He made a sharp gesture. “Ah!” he said. “I thought that was coming.”
“Yes, you knew it! You knew it!” Passionately she uttered the words. “It’s the one thing that’s got to be settled between us—the only thing left that counts. Yes, you mean to refuse. I know that. But—before you refuse—wait, please wait! I am asking it quite as much for your sake as for mine.”
“And for his,” said Burke, with a twist of the lips more bitter than the words.
But she caught them up unflinching. “Yes, and for his. We’ve set out to save him, you and I. And—we are not going to turn back. Burke, I ask you to help me—I implore you to help me—in this thing. You didn’t refuse before.”
“I wish to Heaven I had!” he said, “I might have known how it would end!”
“No—no! And you owe him your life too. Don’t forget that! He saved you. Are you going to let him sink—after that?” She reached up and held him by the shoulders, imploring him with all her soul. “You can’t do it! Oh, you can’t do it!” she said. “It isn’t—you.”
He looked at her with a certain doggedness. “Not your conception of me perhaps,” he said, and suddenly his arms closed about her quivering form. “But—am I—the sort of man you have always taken me to be? Tell me! Am I?”
She turned her face aside, hiding it against his shoulder. “I know—what you can be,” she said faintly.

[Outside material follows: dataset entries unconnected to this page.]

section
/-! PROOFS. Nests start on the shadow set of their bank, envelopes are reshaped once their rooms are idle, halted wings go on (R211, R217, R288, R377). -/

namespace Sys2Proof.Machine

/-! ### A command moves from the head of M to the running ones -/

/-- What changes of rooms leave. -/
theorem outside_foldl_modRoom (f : SuiteId → Room → Room) (l : List SuiteId) (s : State) :
    (l.foldl (fun t v => t.modRoom v (f v)) s).suites = s.suites ∧ (l.foldl (fun t v => t.modRoom v (f v)) s).pkg = s.pkg ∧
    (l.foldl (fun t v => t.modRoom v (f v)) s).tenants = s.tenants ∧ (l.foldl (fun t v => t.modRoom v (f v)) s).ctxs = s.ctxs := by
  have keeps := foldl_keeps (fun t : State => (t.suites, t.pkg, t.tenants, t.ctxs)) (f := fun t v => t.modRoom v (f v)) (fun _ _ => rfl) l s
  simpa only [Prod.mk.injEq] using keeps

section Queue
variable {s : State} {u : SuiteId} {c : Cmd} {rest : List Cmd}

theorem headOf_of_mq (h : (s.suite u).mq = c :: rest) : headOf s u .m = some c := by
  show (s.suite u).mq.head? = some c
  rw [h]
  rfl

theorem suite_startHead (s : State) (u : SuiteId) (c : Cmd) : (startHead s u .m c).suite u =
    { s.suite u with mq := (s.suite u).mq.drop 1, mrun := (s.suite u).mrun ++ [{ c with status := .running }] } := by
  simp only [startHead, modRunning, dropHead, modQueue, State.suite_modSuite, if_true]

end Queue

/-! ### The start of a nest -/

section Start
variable {s : State} {u : SuiteId} {c : Cmd} {n : NestSet}

/-- A new unit may enter the wing in this cycle (R217). -/
def mayStart (s : State) (u : SuiteId) : Prop :=
  wingLive s u = true ∧ (s.room u).drone.active = false ∧ rcycOf s u % 8 = 0 ∧
    ∀ r ∈ (s.room u).runs, r.drone = false ∧ r.total ≤ r.nextStep ∧ r.nextEntry ≤ r.beat

/-- A shadow set is the active set of every member room (R198). -/
def activated (s : State) (u : SuiteId) (n : NestSet) : State := (members s u).foldl (fun t v => t.modRoom v fun x => { x with active := n }) s

/-- A member room as a nest starts on its wing, which is idle or runs an earlier one (R195, R217). -/
def Room.entered (idle : Bool) (x : Room) : Room :=
  { (if idle then quietRoom x else x) with busy := true, nbeat := 0, aShift := (0, 0), bShift := (0, 0) }

/-- The nest of a command is the last of the wing's. -/
def withNest (s : State) (u : SuiteId) (c : Cmd) (n : NestSet) (now : Nat) : State :=
  (startHead (activated s u n) u .m c).modRoom u fun x => { x with runs := x.runs ++ [newRun c false n (nestTotal n) now] }

/-- The state in which the nest of a command runs. -/
def nestStarted (s : State) (u : SuiteId) (c : Cmd) (n : NestSet) : State :=
  (members (withNest s u c n s.cycle) u).foldl (fun t v => t.modRoom v (Room.entered (s.room u).runs.isEmpty)) (withNest s u c n s.cycle)
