-- ==== Sys2Proof/Safety.lean ====
section
/-! DEFINITION. The terms claims use: what two states agree on, what counts as a safe run, and the invariant. -/

namespace Sys2Proof.Machine

/-! ### Frames -/

/-- The parts of a state a frame speaks of: the elements of R10, the free-value counter, and the host's side. -/
inductive Elem where
  | mem | V | I | pc | stack | sp | delayTimer | soundTimer | keypad | fb | drawPending
  /-- `draws`, the index of the next free random byte. -/
  | draws
  /-- `rndIn`, `pending` and `outputs`. -/
  | host
  deriving DecidableEq, Repr

/-- `t` agrees with `s` on one part: memory byte by byte, registers, keys and cells one by one. -/
def Elem.same (s t : State) : Elem → Prop
  | .mem => ∀ a, t.memRead a = s.memRead a
  | .V => ∀ r, t.getV r = s.getV r
  | .I => t.I = s.I
  | .pc => t.pc = s.pc
  | .stack => t.stack = s.stack
  | .sp => t.sp = s.sp
  | .delayTimer => t.delayTimer = s.delayTimer
  | .soundTimer => t.soundTimer = s.soundTimer
  | .keypad => ∀ k, t.keyHeld k = s.keyHeld k
  | .fb => ∀ k, t.cell k = s.cell k
  | .drawPending => t.drawPending = s.drawPending
  | .draws => t.draws = s.draws
  | .host => t.rndIn = s.rndIn ∧ t.pending = s.pending ∧ t.outputs = s.outputs

/-- `t` agrees with `s` on every part that is not listed. -/
def SameExcept (changed : List Elem) (s t : State) : Prop := ∀ e, e ∉ changed → e.same s t

/-- Every register that is not listed is unchanged. -/
def SameRegsExcept (xs : List Reg) (s t : State) : Prop := ∀ r, r ∉ xs → t.getV r = s.getV r

/-- Every byte of memory outside the `len` bytes at `a` is unchanged. -/
def SameMemOutside (a len : Nat) (s t : State) : Prop :=
  ∀ k, k < a ∨ a + len ≤ k → t.memRead k = s.memRead k

/-! ### Shapes of effects -/

/-- Only `V[x]` changes, to `v`, and the instruction ends with `next`. -/
def WritesReg (x : Reg) (v : Byte) (s t : State) : Prop :=
  t.getV x = v ∧ SameRegsExcept [x] s t ∧ t.pc = s.pc + 2 ∧ SameExcept [.V, .pc] s t

/-- Only `V[x]` and the flag change: `V[x]` (where it is not the flag register) to the number `r`, the flag to 1 or 0
as `f` holds or not, and the instruction ends with `next`. -/
def WritesRegAndFlag (x : Reg) (r : Nat) (f : Prop) (s t : State) : Prop :=
  (x ≠ 15 → (t.getV x).toNat = r) ∧ (f → t.getV 15 = 1) ∧ (¬ f → t.getV 15 = 0) ∧
  SameRegsExcept [x, 15] s t ∧ t.pc = s.pc + 2 ∧ SameExcept [.V, .pc] s t

/-- Only `pc` changes, to `target`. -/
def MovesPc (target : Word) (s t : State) : Prop := t.pc = target ∧ SameExcept [.pc] s t

/-- Only `I` changes, to the number `v`, and the instruction ends with `next`. -/
def WritesI (v : Nat) (s t : State) : Prop :=
  t.I.toNat = v ∧ t.pc = s.pc + 2 ∧ SameExcept [.I, .pc] s t

/-! ### Words that are no instruction (R51), by class and low digits -/

/-- The table of R51, on the number the word is: class `w / 4096`, low digit `w % 16`, low byte `w % 256`. -/
abbrev unknownWord (w : Word) : Prop :=
  (w.toNat / 4096 = 0x0 ∧ w ≠ 0x00E0 ∧ w ≠ 0x00EE) ∨
  (w.toNat / 4096 = 0x5 ∧ w.toNat % 16 ≠ 0) ∨
  (w.toNat / 4096 = 0x8 ∧ w.toNat % 16 ∈ [0x8, 0x9, 0xA, 0xB, 0xC, 0xD, 0xF]) ∨
  (w.toNat / 4096 = 0x9 ∧ w.toNat % 16 ≠ 0) ∨
  (w.toNat / 4096 = 0xE ∧ w.toNat % 256 ∉ [0x9E, 0xA1]) ∨
  (w.toNat / 4096 = 0xF ∧ w.toNat % 256 ∉ [0x07, 0x0A, 0x15, 0x18, 0x1E, 0x29, 0x33, 0x55, 0x65])

/-! ### Which registers an instruction writes (R27) -/

/-- The rows `V` of R27 for writing: `i` has register `r` as its destination, or as the flag it sets. -/
def writesV (i : Instr) (r : Reg) : Prop :=
  match i with
  | .ldImm x _ | .addImm x _ | .ldReg x _ | .orReg x _ | .andReg x _ | .xorReg x _ | .rnd x _ | .ldVxDT x | .ldVxK x =>
    r = x
  | .addReg x _ | .subReg x _ | .subnReg x _ | .shr x _ | .shl x _ => r = x ∨ r = 15
  | .drw _ _ _ => r = 15
  | .ldRegs x => r ≤ x
  | .cls | .ret | .jp _ | .call _ | .seImm _ _ | .sneImm _ _ | .seReg _ _ | .sneReg _ _ | .ldI _ | .jpV0 _ | .skp _
  | .sknp _ | .ldDTVx _ | .ldSTVx _ | .addI _ | .ldF _ | .ldB _ | .stRegs _ => False

/-! ### How `pc` moves (R60) -/

/-- The table of R60: the `pc` after a successful `i`, as a function of the state before it. -/
def pcAfter (i : Instr) (s : State) : Word :=
  match i with
  | .cls | .ldImm _ _ | .addImm _ _ | .ldReg _ _ | .orReg _ _ | .andReg _ _ | .xorReg _ _ | .addReg _ _ | .subReg _ _
  | .shr _ _ | .subnReg _ _ | .shl _ _ | .ldI _ | .rnd _ _ | .drw _ _ _ | .ldVxDT _ | .ldDTVx _ | .ldSTVx _ | .addI _
  | .ldF _ | .ldB _ | .stRegs _ | .ldRegs _ => s.pc + 2
  | .seImm x nn => if s.getV x = nn then s.pc + 4 else s.pc + 2
  | .sneImm x nn => if s.getV x = nn then s.pc + 2 else s.pc + 4
  | .seReg x y => if s.getV x = s.getV y then s.pc + 4 else s.pc + 2
  | .sneReg x y => if s.getV x = s.getV y then s.pc + 2 else s.pc + 4
  | .skp x => if ∃ k, k.val = (s.getV x).toNat ∧ s.keyHeld k = true then s.pc + 4 else s.pc + 2
  | .sknp x => if ∃ k, k.val = (s.getV x).toNat ∧ s.keyHeld k = true then s.pc + 2 else s.pc + 4
  | .jp nnn | .call nnn => BitVec.ofNat 16 nnn.toNat
  | .jpV0 nnn => BitVec.ofNat 16 (nnn.toNat + (s.getV 0).toNat)
  | .ret => if h : s.sp.val = 0 then s.pc else s.stack[s.sp.val - 1] + 2
  | .ldVxK _ => if ∃ k, s.keyHeld k = true then s.pc + 2 else s.pc

/-! ### Sprites (R94, R95) -/

/-- Cell `k` is in the set `S` of `Dxyn`: a set bit of a sprite row addresses it. -/
def inSprite (s : State) (x y : Reg) (n k : Nat) : Prop :=
  ∃ dy < n, ∃ dx < 8, (s.memRead (s.I.toNat + dy)).getLsbD (7 - dx) = true ∧
    k = (s.getV x).toNat + dx + 64 * ((s.getV y).toNat + dy)

/-! ### Runs -/

/-- `n` steps from `s` end without an error or a refusal (R117: what a claim about a program should take care of). -/
def SafeFor (n : Nat) (s : State) : Prop := ∃ t, Host.Core.run Sys2Proof.core n s = .next t

/-- What every reachable state meets (R14, R25, R61): memory is in canonical form, `pc` is at most 0x10FE, and every
live stack entry is an address an instruction was fetched from. -/
def Inv (s : State) : Prop :=
  s.mem.wf ∧ s.pc.toNat ≤ 0x10FE ∧ ∀ k : Fin 16, k.val < s.sp.val → s.stack[k.val].toNat ≤ 0xFFE

end Sys2Proof.Machine
end

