/-! ### Register file and ALU -/

/-- R71 to R76: load immediate, add immediate, move, OR, AND, XOR complete always, write `V[x]` and nothing else but
`pc`, and set no flag (with `x = 0xF` the flag register is an ordinary destination). -/
def Obligations.LoadsLogicAndAddImmediateWriteOneRegister : Prop :=
  ∀ (s : State) (x y : Reg) (nn : Byte),
    (∃ t, exec (.ldImm x nn) s = .next t ∧ WritesReg x nn s t) ∧
    (∃ t, exec (.addImm x nn) s = .next t ∧
      WritesReg x (BitVec.ofNat 8 (((s.getV x).toNat + nn.toNat) % 256)) s t) ∧
    (∃ t, exec (.ldReg x y) s = .next t ∧ WritesReg x (s.getV y) s t) ∧
    (∃ t, exec (.orReg x y) s = .next t ∧ WritesReg x (s.getV x ||| s.getV y) s t) ∧
    (∃ t, exec (.andReg x y) s = .next t ∧ WritesReg x (s.getV x &&& s.getV y) s t) ∧
    (∃ t, exec (.xorReg x y) s = .next t ∧ WritesReg x (s.getV x ^^^ s.getV y) s t)

/-- The flag-setting ALU instructions, for every `x` and `y`: result modulo 256, flag from the operands before the
operation, completion always. That with `x = 0xF` the flag is what remains is the spec's decision D3 (R83; log 9), so
this is derived. -/
def Obligations.FlagAluWritesResultThenFlag : Prop :=
  ∀ (s : State) (x y : Reg), let a := (s.getV x).toNat; let b := (s.getV y).toNat
    (∃ t, exec (.addReg x y) s = .next t ∧ WritesRegAndFlag x ((a + b) % 256) (255 < a + b) s t) ∧
    (∃ t, exec (.subReg x y) s = .next t ∧ WritesRegAndFlag x ((a + 256 - b) % 256) (b ≤ a) s t) ∧
    (∃ t, exec (.subnReg x y) s = .next t ∧ WritesRegAndFlag x ((b + 256 - a) % 256) (a ≤ b) s t) ∧
    (∃ t, exec (.shr x y) s = .next t ∧ WritesRegAndFlag x (a / 2) (a % 2 = 1) s t) ∧
    (∃ t, exec (.shl x y) s = .next t ∧ WritesRegAndFlag x (2 * a % 256) (128 ≤ a) s t)

/-- `Cxnn` completes always with `V[x] = nn AND rnd`, so no bit outside `nn`, and writes nothing else; `rnd` is the byte
of the Cycle in progress, or the next free byte, which a draw uses up (R82; that `rnd` is an input is the spec's decision
D11, the counter is the model's, log 2). It holds whatever the free byte is. -/
def Obligations.RandomWritesTheMaskedByte : Prop :=
  ∀ (s : State) (x : Reg) (nn : Byte), ∃ t, exec (.rnd x nn) s = .next t ∧
    t.getV x = nn &&& s.rndByte ∧ t.getV x &&& ~~~nn = 0 ∧ (∀ b, s.rndIn = some b → s.rndByte = b) ∧
    SameRegsExcept [x] s t ∧ t.pc = s.pc + 2 ∧ t.draws = s.draws + 1 ∧ SameExcept [.V, .pc, .draws] s t

/-! ### Control flow -/

/-- R65 to R68: the compare-and-skip instructions complete always, move `pc` by 4 when the condition holds and by 2 when
not, and change nothing else. -/
def Obligations.CompareAndSkipMovesPcOnly : Prop :=
  ∀ (s : State) (x y : Reg) (nn : Byte),
    (∃ t, exec (.seImm x nn) s = .next t ∧ MovesPc (s.pc + if s.getV x = nn then 4 else 2) s t) ∧
    (∃ t, exec (.sneImm x nn) s = .next t ∧ MovesPc (s.pc + if s.getV x ≠ nn then 4 else 2) s t) ∧
    (∃ t, exec (.seReg x y) s = .next t ∧ MovesPc (s.pc + if s.getV x = s.getV y then 4 else 2) s t) ∧
    (∃ t, exec (.sneReg x y) s = .next t ∧ MovesPc (s.pc + if s.getV x ≠ s.getV y then 4 else 2) s t)

/-- R62, R64: the jumps complete always, for every target, odd ones and those past memory too, and write only `pc`; the
indexed sum is not reduced modulo 4096. -/
def Obligations.JumpsSetPcUnchecked : Prop :=
  ∀ (s : State) (nnn : BitVec 12),
    (∃ t, exec (.jp nnn) s = .next t ∧ t.pc.toNat = nnn.toNat ∧ SameExcept [.pc] s t) ∧
    (∃ t, exec (.jpV0 nnn) s = .next t ∧ t.pc.toNat = nnn.toNat + (s.getV 0).toNat ∧ SameExcept [.pc] s t)

/-- R63: a call with room pushes the address of the call itself and goes to `nnn`; at `sp == 16` it fails; a return right
after it comes back to `pc + 2` with the old `sp`. -/
def Obligations.CallPushesItsOwnAddressAndReturnComesBack : Prop :=
  ∀ (s : State) (nnn : BitVec 12),
    (s.sp.val < 16 → ∃ t, exec (.call nnn) s = .next t ∧
      t.pc.toNat = nnn.toNat ∧ t.sp.val = s.sp.val + 1 ∧
      (∀ k : Fin 16, t.stack[k.val] = if k.val = s.sp.val then s.pc else s.stack[k.val]) ∧
      SameExcept [.pc, .sp, .stack] s t ∧
      ∃ u, exec .ret t = .next u ∧ u.pc = s.pc + 2 ∧ u.sp = s.sp) ∧
    (s.sp = 16 → exec (.call nnn) s = .fault .stackOverflow)

/-- R61: a return with a call outstanding pops `stack[sp-1]` and goes two bytes past it; the slot keeps its value (the
spec's decision D14, log 17, so this is derived); with none outstanding it fails. -/
def Obligations.ReturnPopsAndGoesTwoPast : Prop :=
  ∀ s : State,
    (∀ h : s.sp.val ≠ 0, ∃ t, exec .ret s = .next t ∧
      t.pc.toNat = ((s.stack[s.sp.val - 1]).toNat + 2) % 65536 ∧ t.sp.val = s.sp.val - 1 ∧ SameExcept [.pc, .sp] s t) ∧
    (s.sp = 0 → exec .ret s = .fault .stackUnderflow)

/-- R147 (derived in the spec): a self-jump is a stop. With nothing pending, a `1nnn` stored at `nnn` leaves the whole
state as it is. -/
def Obligations.SelfJumpLeavesTheStateUnchanged : Prop :=
  ∀ (s : State) (nnn : BitVec 12), s.pending = [] → s.pc.toNat = nnn.toNat → nnn.toNat ≤ 0xFFE →
    256 * (s.memRead s.pc.toNat).toNat + (s.memRead (s.pc.toNat + 1)).toNat = 0x1000 + nnn.toNat →
    step s = .next s

/-! ### Index register and memory transfer -/

/-- R85 to R87: setting the index register completes always: `nnn`, `I + V[x]` kept to 16 bits, `5 * V[x]` of the whole
byte; no flag and nothing but `I` and `pc` is written. -/
def Obligations.IndexInstructionsWriteI : Prop :=
  ∀ (s : State) (x : Reg) (nnn : BitVec 12),
    (∃ t, exec (.ldI nnn) s = .next t ∧ WritesI nnn.toNat s t) ∧
    (∃ t, exec (.addI x) s = .next t ∧ WritesI ((s.I.toNat + (s.getV x).toNat) % 65536) s t) ∧
    (∃ t, exec (.ldF x) s = .next t ∧ WritesI (5 * (s.getV x).toNat) s t)

/-- R88: `Fx33` stores the three decimal digits at `I`, `I+1`, `I+2` and nothing else, or, when they do not all lie in
memory, fails. -/
def Obligations.BcdStoresThreeDigits : Prop :=
  ∀ (s : State) (x : Reg), let v := (s.getV x).toNat
    (s.I.toNat + 3 ≤ 4096 → ∃ t, exec (.ldB x) s = .next t ∧
      (t.memRead s.I.toNat).toNat = v / 100 ∧ (t.memRead (s.I.toNat + 1)).toNat = v / 10 % 10 ∧
      (t.memRead (s.I.toNat + 2)).toNat = v % 10 ∧ SameMemOutside s.I.toNat 3 s t ∧
      t.pc = s.pc + 2 ∧ SameExcept [.mem, .pc] s t) ∧
    (4096 < s.I.toNat + 3 → exec (.ldB x) s = .fault .outOfBounds)

/-- R89: `Fx55` stores `V[0]` to `V[x]` at `I` and up, leaves `I` and every other byte alone, or fails. -/
def Obligations.StoreRegistersWritesTheRange : Prop :=
  ∀ (s : State) (x : Reg),
    (s.I.toNat + x.val + 1 ≤ 4096 → ∃ t, exec (.stRegs x) s = .next t ∧
      (∀ k, k ≤ x → t.memRead (s.I.toNat + k.val) = s.getV k) ∧ SameMemOutside s.I.toNat (x.val + 1) s t ∧
      t.pc = s.pc + 2 ∧ SameExcept [.mem, .pc] s t) ∧
    (4096 < s.I.toNat + x.val + 1 → exec (.stRegs x) s = .fault .outOfBounds)

/-- R90: `Fx65` loads `V[0]` to `V[x]` from `I` and up, leaves `I`, memory and the registers above `x` alone, or fails;
after an `Fx55` with the same `x` and `I` it brings the stored registers back. -/
def Obligations.LoadRegistersReadsTheRangeAndRoundTrips : Prop :=
  (∀ (s : State) (x : Reg),
    (s.I.toNat + x.val + 1 ≤ 4096 → ∃ t, exec (.ldRegs x) s = .next t ∧
      (∀ k, k ≤ x → t.getV k = s.memRead (s.I.toNat + k.val)) ∧ (∀ k, x < k → t.getV k = s.getV k) ∧
      t.pc = s.pc + 2 ∧ SameExcept [.V, .pc] s t) ∧
    (4096 < s.I.toNat + x.val + 1 → exec (.ldRegs x) s = .fault .outOfBounds)) ∧
  (∀ (s t t' : State) (x : Reg), exec (.stRegs x) s = .next t → Elem.same t t' .mem → t'.I = s.I →
    ∃ u, exec (.ldRegs x) t' = .next u ∧ (∀ k, k ≤ x → u.getV k = s.getV k) ∧ u.I = s.I)

/-- R43 (derived in the spec): a store over the bytes at `pc + 2` is what the next fetch reads, with nothing between. -/
def Obligations.StoreIsSeenByTheNextFetch : Prop :=
  ∀ (s t : State) (x : Reg), exec (.stRegs x) s = .next t → s.pc.toNat + 3 < 4096 → s.I.toNat = s.pc.toNat + 2 →
    1 ≤ x.val → ∃ w, t.fetchWord = some w ∧ w.toNat = 256 * (s.getV 0).toNat + (s.getV 1).toNat

/-! ### Display -/

/-- R93: `00E0` completes always, clears all 2048 cells, sets `draw_pending` whatever was there, and changes nothing else
but `pc`. -/
def Obligations.ClearScreenClearsEveryCell : Prop :=
  ∀ s : State, ∃ t, exec .cls s = .next t ∧ (∀ k < 2048, t.cell k = false) ∧ t.drawPending = true ∧
    t.pc = s.pc + 2 ∧ SameExcept [.fb, .drawPending, .pc] s t

/-- `Dxyn` completes when its bytes lie in memory (or `n = 0`) and no set bit addresses a cell of 2048 or more: it
toggles exactly the cells its set bits address, reports in `V[0xF]` whether one of them was set, sets `draw_pending`, and
changes nothing else but `pc`. Derived: R94 and R95 rest on the spec's decisions D6, D7 and D8 (logs 11, 12, 13). -/
def Obligations.DrawTogglesTheSpriteAndReportsCollision : Prop :=
  ∀ (s : State) (x y : Reg) (n : Nat), (n = 0 ∨ s.I.toNat + n ≤ 4096) → (∀ k, inSprite s x y n k → k < 2048) →
    ∃ t, exec (.drw x y n) s = .next t ∧
      (∀ k < 2048, (inSprite s x y n k → t.cell k = !s.cell k) ∧ (¬ inSprite s x y n k → t.cell k = s.cell k)) ∧
      ((∃ k, inSprite s x y n k ∧ s.cell k = true) → t.getV 15 = 1) ∧
      ((∀ k, inSprite s x y n k → s.cell k = false) → t.getV 15 = 0) ∧
      SameRegsExcept [15] s t ∧ t.drawPending = true ∧ t.pc = s.pc + 2 ∧
      SameExcept [.fb, .drawPending, .V, .pc] s t

/-- "drawing the same sprite at the same location twice restores the original framebuffer region and reports collision on
the second draw wherever the first draw set a pixel" (R94 (j)), for coordinates that the first flag does not move (`x` and
`y` other than 0xF, as S9 of 95_test_vectors.md requires). That `V[0xF]` is 0 when the first draw set no pixel is the spec's
decision D8 (log 13). -/
def Obligations.DrawingTwiceRestoresTheFramebuffer : Prop :=
  ∀ (s t : State) (x y : Reg) (n : Nat), x ≠ 15 → y ≠ 15 → exec (.drw x y n) s = .next t →
    ∃ u, exec (.drw x y n) t = .next u ∧ u.fb = s.fb ∧
      ((∃ k, s.cell k = false ∧ t.cell k = true) ↔ u.getV 15 = 1) ∧
      (u.getV 15 = 0 ∨ u.getV 15 = 1)

/-! ### Keypad and timers -/

/-- `Ex9E` and `ExA1` with a key index of at most 15 complete, skip when that key is held or released, so exactly one of
them skips, and change nothing but `pc`; above 15 they fail (R100, R101; the failure is the spec's decision D9, log 14, so
this is derived). -/
def Obligations.KeySkipsTestOneKey : Prop :=
  ∀ (s : State) (x : Reg),
    (∀ k : Fin 16, (s.getV x).toNat = k.val →
      (∃ t, exec (.skp x) s = .next t ∧ MovesPc (s.pc + if s.keyHeld k = true then 4 else 2) s t) ∧
      (∃ t, exec (.sknp x) s = .next t ∧ MovesPc (s.pc + if s.keyHeld k = true then 2 else 4) s t)) ∧
    (15 < (s.getV x).toNat → exec (.skp x) s = .fault .outOfBounds ∧ exec (.sknp x) s = .fault .outOfBounds)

“Yes.” Grimly he answered her. “You’ve seen the ugly side of me at last, and it’s that that you are up against now.” He paused a moment, then very sombrely he ended. “I might force you to tell me the whole truth of this business, but I shall not—simply because I don’t want to hear it now. I know very well he’s been making love to you, tempting you. But I am going to put the infernal matter away, and forget it—as far as possible. We may never reach the top of the world now, but we’ll get out of this vile slough at any cost. You won’t find me hard to live with if you only play the game,—and put that damned scoundrel out of your mind for good.”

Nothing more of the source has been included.